Just Enough is More, the Power of Santosha

As a child of modernism, the graphic designer Milton Glaser always heard people say “less is more”.  It frustrated him because one could look at a Persian rug, for example, and realize with all the patterns and colors that less certainly is not more – its beauty comes from complex intricacies in patterns and colors!  He proposed that what is more truthful to say is that “just enough is more”.  That to achieve perfection in a Persian rug or anything else, you have to recognize when to stop and rest on what you have.

Antoine de Saint Exupery said “you have achieved perfection, not when you have nothing more to add, but when you have nothing more to take away.”

That is really the same, isn’t it.  I have tried to follow this mantra in my own design career.  I often start with a minimal design and watch how with each iteration, more gets added.

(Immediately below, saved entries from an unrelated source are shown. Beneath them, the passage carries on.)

-- ==== Sys2Proof/Laws/Ops.lean ====
section
/-!
SUPPORT. What the shared operations of Machine/Ops.lean can do: the passing of time, the forms in which a command answers, and the
counters' store.
-/

namespace Sys2Proof.Machine

variable (s : State)

/-! The passing of time changes the device clock, the time value, what is left of a microsecond in DIRECT, and a counter. -/

@[simp] theorem elapse_pending (n : Nat) : (elapse n s).pending = s.pending := by
  unfold elapse; simp only []; split
  · split <;> simp
  · rfl
@[simp] theorem elapse_out (n : Nat) : (elapse n s).out = s.out := by
  unfold elapse; simp only []; split
  · split <;> simp
  · rfl
@[simp] theorem elapse_wire (n : Nat) : (elapse n s).wire = s.wire := by
  unfold elapse; simp only []; split
  · split <;> simp
  · rfl
@[simp] theorem elapse_ts (n : Nat) : (elapse n s).ts = s.ts := by
  unfold elapse; simp only []; split
  · split <;> simp
  · rfl
@[simp] theorem elapse_cfg (n : Nat) : (elapse n s).cfg = s.cfg := by
  unfold elapse; simp only []; split
  · split <;> simp
  · rfl
@[simp] theorem elapse_ld (n : Nat) : (elapse n s).ld = s.ld := by
  unfold elapse; simp only []; split
  · split <;> simp
  · rfl
@[simp] theorem elapse_otp (n : Nat) : (elapse n s).otp = s.otp := by
  unfold elapse; simp only []; split
  · split <;> simp
  · rfl
@[simp] theorem elapse_rep (n : Nat) : (elapse n s).rep = s.rep := by
  unfold elapse; simp only []; split
  · split <;> simp
  · rfl
@[simp] theorem elapse_tele (n : Nat) : (elapse n s).tele = s.tele := by
  unfold elapse; simp only []; split
  · split <;> simp
  · rfl
@[simp] theorem elapse_pd0 (n : Nat) : (elapse n s).pd0 = s.pd0 := by
  unfold elapse; simp only []; split
  · split <;> simp
  · rfl
@[simp] theorem elapse_avs (n : Nat) : (elapse n s).avs = s.avs := by
  unfold elapse; simp only []; split
  · split <;> simp
  · rfl
@[simp] theorem elapse_mon (n : Nat) : (elapse n s).mon = s.mon := by
  unfold elapse; simp only []; split
  · split <;> simp
  · rfl
@[simp] theorem elapse_pwr (n : Nat) : (elapse n s).pwr = s.pwr := by
  unfold elapse; simp only []; split
  · split <;> simp
  · rfl
@[simp] theorem elapse_refs (n : Nat) : (elapse n s).refs = s.refs := by
  unfold elapse; simp only []; split
  · split <;> simp
  · rfl
@[simp] theorem elapse_gov (n : Nat) : (elapse n s).gov = s.gov := by
  unfold elapse; simp only []; split
  · split <;> simp
  · rfl
@[simp] theorem elapse_ho (n : Nat) : (elapse n s).ho = s.ho := by
  unfold elapse; simp only []; split
  · split <;> simp
  · rfl
@[simp] theorem elapse_outs (n : Nat) : (elapse n s).outs = s.outs := by
  unfold elapse; simp only []; split
  · split <;> simp
  · rfl
@[simp] theorem elapse_ic (n : Nat) : (elapse n s).ic = s.ic := by
  unfold elapse; simp only []; split
  · split <;> simp
  · rfl
@[simp] theorem elapse_gnss (n : Nat) : (elapse n s).gnss = s.gnss := by
  unfold elapse; simp only []; split
  · split <;> simp
  · rfl
@[simp] theorem elapse_core (n : Nat) : (elapse n s).core = s.core := by
  unfold elapse; simp only []; split
  · split <;> simp
  · rfl
@[simp] theorem elapse_garner (n : Nat) : (elapse n s).garner = s.garner := by
  unfold elapse; simp only []; split
  · split <;> simp
  · rfl
@[simp] theorem elapse_ports (n : Nat) : (elapse n s).ports = s.ports := by
  unfold elapse; simp only []; split
  · split <;> simp
  · rfl
@[simp] theorem elapse_weir (n : Nat) : (elapse n s).weir = s.weir := by
  unfold elapse; simp only []; split
  · split <;> simp
  · rfl
@[simp] theorem elapse_ntp (n : Nat) : (elapse n s).ntp = s.ntp := by
  unfold elapse; simp only []; split
  · split <;> simp
  · rfl
@[simp] theorem elapse_cli (n : Nat) : (elapse n s).cli = s.cli := by
  unfold elapse; simp only []; split
  · split <;> simp
  · rfl
@[simp] theorem elapse_leat (n : Nat) : (elapse n s).leat = s.leat := by
  unfold elapse; simp only []; split
  · split <;> simp
  · rfl
@[simp] theorem elapse_dress (n : Nat) : (elapse n s).dress = s.dress := by
  unfold elapse; simp only []; split
  · split <;> simp
  · rfl

theorem elapse_clk (n : Nat) : (elapse n s).clk = s.clk + n * clkPerAdvance s := by
  unfold elapse; simp only []; split
  · split <;> simp
  · rfl

/-- Time passing notes at most the whole microseconds in DIRECT (R108). -/
theorem elapse_notes (n : Nat) : (elapse n s).notes = s.notes ∨ ∃ k, (elapse n s).notes = .count 0x040013 k :: s.notes := by
  unfold elapse; simp only []; split
  · split
    · unfold countBy; split
      · exact .inl rfl
      · exact .inr ⟨_, rfl⟩
    · exact .inl rfl
  · exact .inl rfl

/-- With the timebase standing, the time value stands. -/
theorem elapse_tb_stopped (n : Nat) (h : s.tb.running = false) : (elapse n s).tb = s.tb := by
  unfold elapse; simp [h]

/-- The clock block keeps everything but the rest of a microsecond. -/
theorem elapse_pll (n : Nat) : (elapse n s).pll = { s.pll with directAcc := (elapse n s).pll.directAcc } := by
  unfold elapse; simp only []; split
  · split <;> simp
  · rfl

@[simp] theorem elapse_pll_tbState (n : Nat) : (elapse n s).pll.tbState = s.pll.tbState := by rw [elapse_pll]
@[simp] theorem elapse_pll_adpll (n : Nat) : (elapse n s).pll.adpll = s.pll.adpll := by rw [elapse_pll]
@[simp] theorem elapse_pll_roleTb (n : Nat) : (elapse n s).pll.roleTb = s.pll.roleTb := by rw [elapse_pll]
@[simp] theorem elapse_pll_roleCk (n : Nat) : (elapse n s).pll.roleCk = s.pll.roleCk := by rw [elapse_pll]
@[simp] theorem elapse_pll_roleSd (n : Nat) : (elapse n s).pll.roleSd = s.pll.roleSd := by rw [elapse_pll]
@[simp] theorem elapse_pll_unfilled (n : Nat) : (elapse n s).pll.unfilled = s.pll.unfilled := by rw [elapse_pll]
@[simp] theorem elapse_pll_spare (n : Nat) : (elapse n s).pll.spare = s.pll.spare := by rw [elapse_pll]
@[simp] theorem elapse_pll_incoming (n : Nat) : (elapse n s).pll.incoming = s.pll.incoming := by rw [elapse_pll]
@[simp] theorem elapse_pll_savedTb (n : Nat) : (elapse n s).pll.savedTb = s.pll.savedTb := by rw [elapse_pll]
@[simp] theorem elapse_pll_savedSd (n : Nat) : (elapse n s).pll.savedSd = s.pll.savedSd := by rw [elapse_pll]
@[simp] theorem elapse_pll_savedCk (n : Nat) : (elapse n s).pll.savedCk = s.pll.savedCk := by rw [elapse_pll]
@[simp] theorem elapse_pll_oscinPresent (n : Nat) : (elapse n s).pll.oscinPresent = s.pll.oscinPresent := by rw [elapse_pll]
@[simp] theorem elapse_pll_oscFault (n : Nat) : (elapse n s).pll.oscFault = s.pll.oscFault := by rw [elapse_pll]
@[simp] theorem elapse_pll_detectDue (n : Nat) : (elapse n s).pll.detectDue = s.pll.detectDue := by rw [elapse_pll]
@[simp] theorem elapse_pll_detectValid (n : Nat) : (elapse n s).pll.detectValid = s.pll.detectValid := by rw [elapse_pll]
@[simp] theorem elapse_pll_detected (n : Nat) : (elapse n s).pll.detected = s.pll.detected := by rw [elapse_pll]
@[simp] theorem elapse_pll_measHz (n : Nat) : (elapse n s).pll.measHz = s.pll.measHz := by rw [elapse_pll]
@[simp] theorem elapse_pll_ckRetune (n : Nat) : (elapse n s).pll.ckRetune = s.pll.ckRetune := by rw [elapse_pll]
@[simp] theorem elapse_pll_holdSince (n : Nat) : (elapse n s).pll.holdSince = s.pll.holdSince := by rw [elapse_pll]
@[simp] theorem elapse_pll_oscin (n : Nat) : (elapse n s).pll.oscin = s.pll.oscin := by rw [elapse_pll]
@[simp] theorem elapse_pll_oscinFixed (n : Nat) : (elapse n s).pll.oscinFixed = s.pll.oscinFixed := by rw [elapse_pll]

@[simp] theorem elapse_tb_running (n : Nat) : (elapse n s).tb.running = s.tb.running := by
  unfold elapse; simp only []; split
  · split <;> simp [advance, addSub] <;> split <;> rfl
  · rfl
@[simp] theorem elapse_tb_w (n : Nat) : (elapse n s).tb.w = s.tb.w := by
  unfold elapse; simp only []; split
  · split <;> simp [advance, addSub] <;> split <;> rfl
  · rfl
@[simp] theorem elapse_tb_stepCount (n : Nat) : (elapse n s).tb.stepCount = s.tb.stepCount := by
  unfold elapse; simp only []; split
  · split <;> simp [advance, addSub] <;> split <;> rfl
  · rfl
@[simp] theorem elapse_tb_lastStepSec (n : Nat) : (elapse n s).tb.lastStepSec = s.tb.lastStepSec := by
  unfold elapse; simp only []; split
  · split <;> simp [advance, addSub] <;> split <;> rfl
  · rfl
@[simp] theorem elapse_tb_lastStepNs (n : Nat) : (elapse n s).tb.lastStepNs = s.tb.lastStepNs := by
  unfold elapse; simp only []; split
  · split <;> simp [advance, addSub] <;> split <;> rfl
  · rfl
@[simp] theorem elapse_tb_markerSec (n : Nat) : (elapse n s).tb.markerSec = s.tb.markerSec := by
  unfold elapse; simp only []; split
  · split <;> simp [advance, addSub] <;> split <;> rfl
  · rfl
@[simp] theorem elapse_tb_lastTick (n : Nat) : (elapse n s).tb.lastTick = s.tb.lastTick := by
  unfold elapse; simp only []; split
  · split <;> simp [advance, addSub] <;> split <;> rfl
  · rfl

And I challenge each addition, as I believe there is a balance between the amount of information vs. the understanding derived from it.

By studying yoga, I have learned a little Sanskrit, the ancient Hindu language used to describe the poses or asanas and tenets of yoga.  I was focused on ananda (aka bliss) a few weeks ago and how it related to happiness.  But another Sanskrit word that has come to resonate with me is “Santosha”.  Simply put, Santosha means contentment.  And “contentment is variously described, but can be thought of as not requiring more than you have to achieve contentment. It may be seen as renunciation of the need to acquire, and thereby elimination of want as an obstacle.”  Hey, that’s what Milton and Antoine were saying!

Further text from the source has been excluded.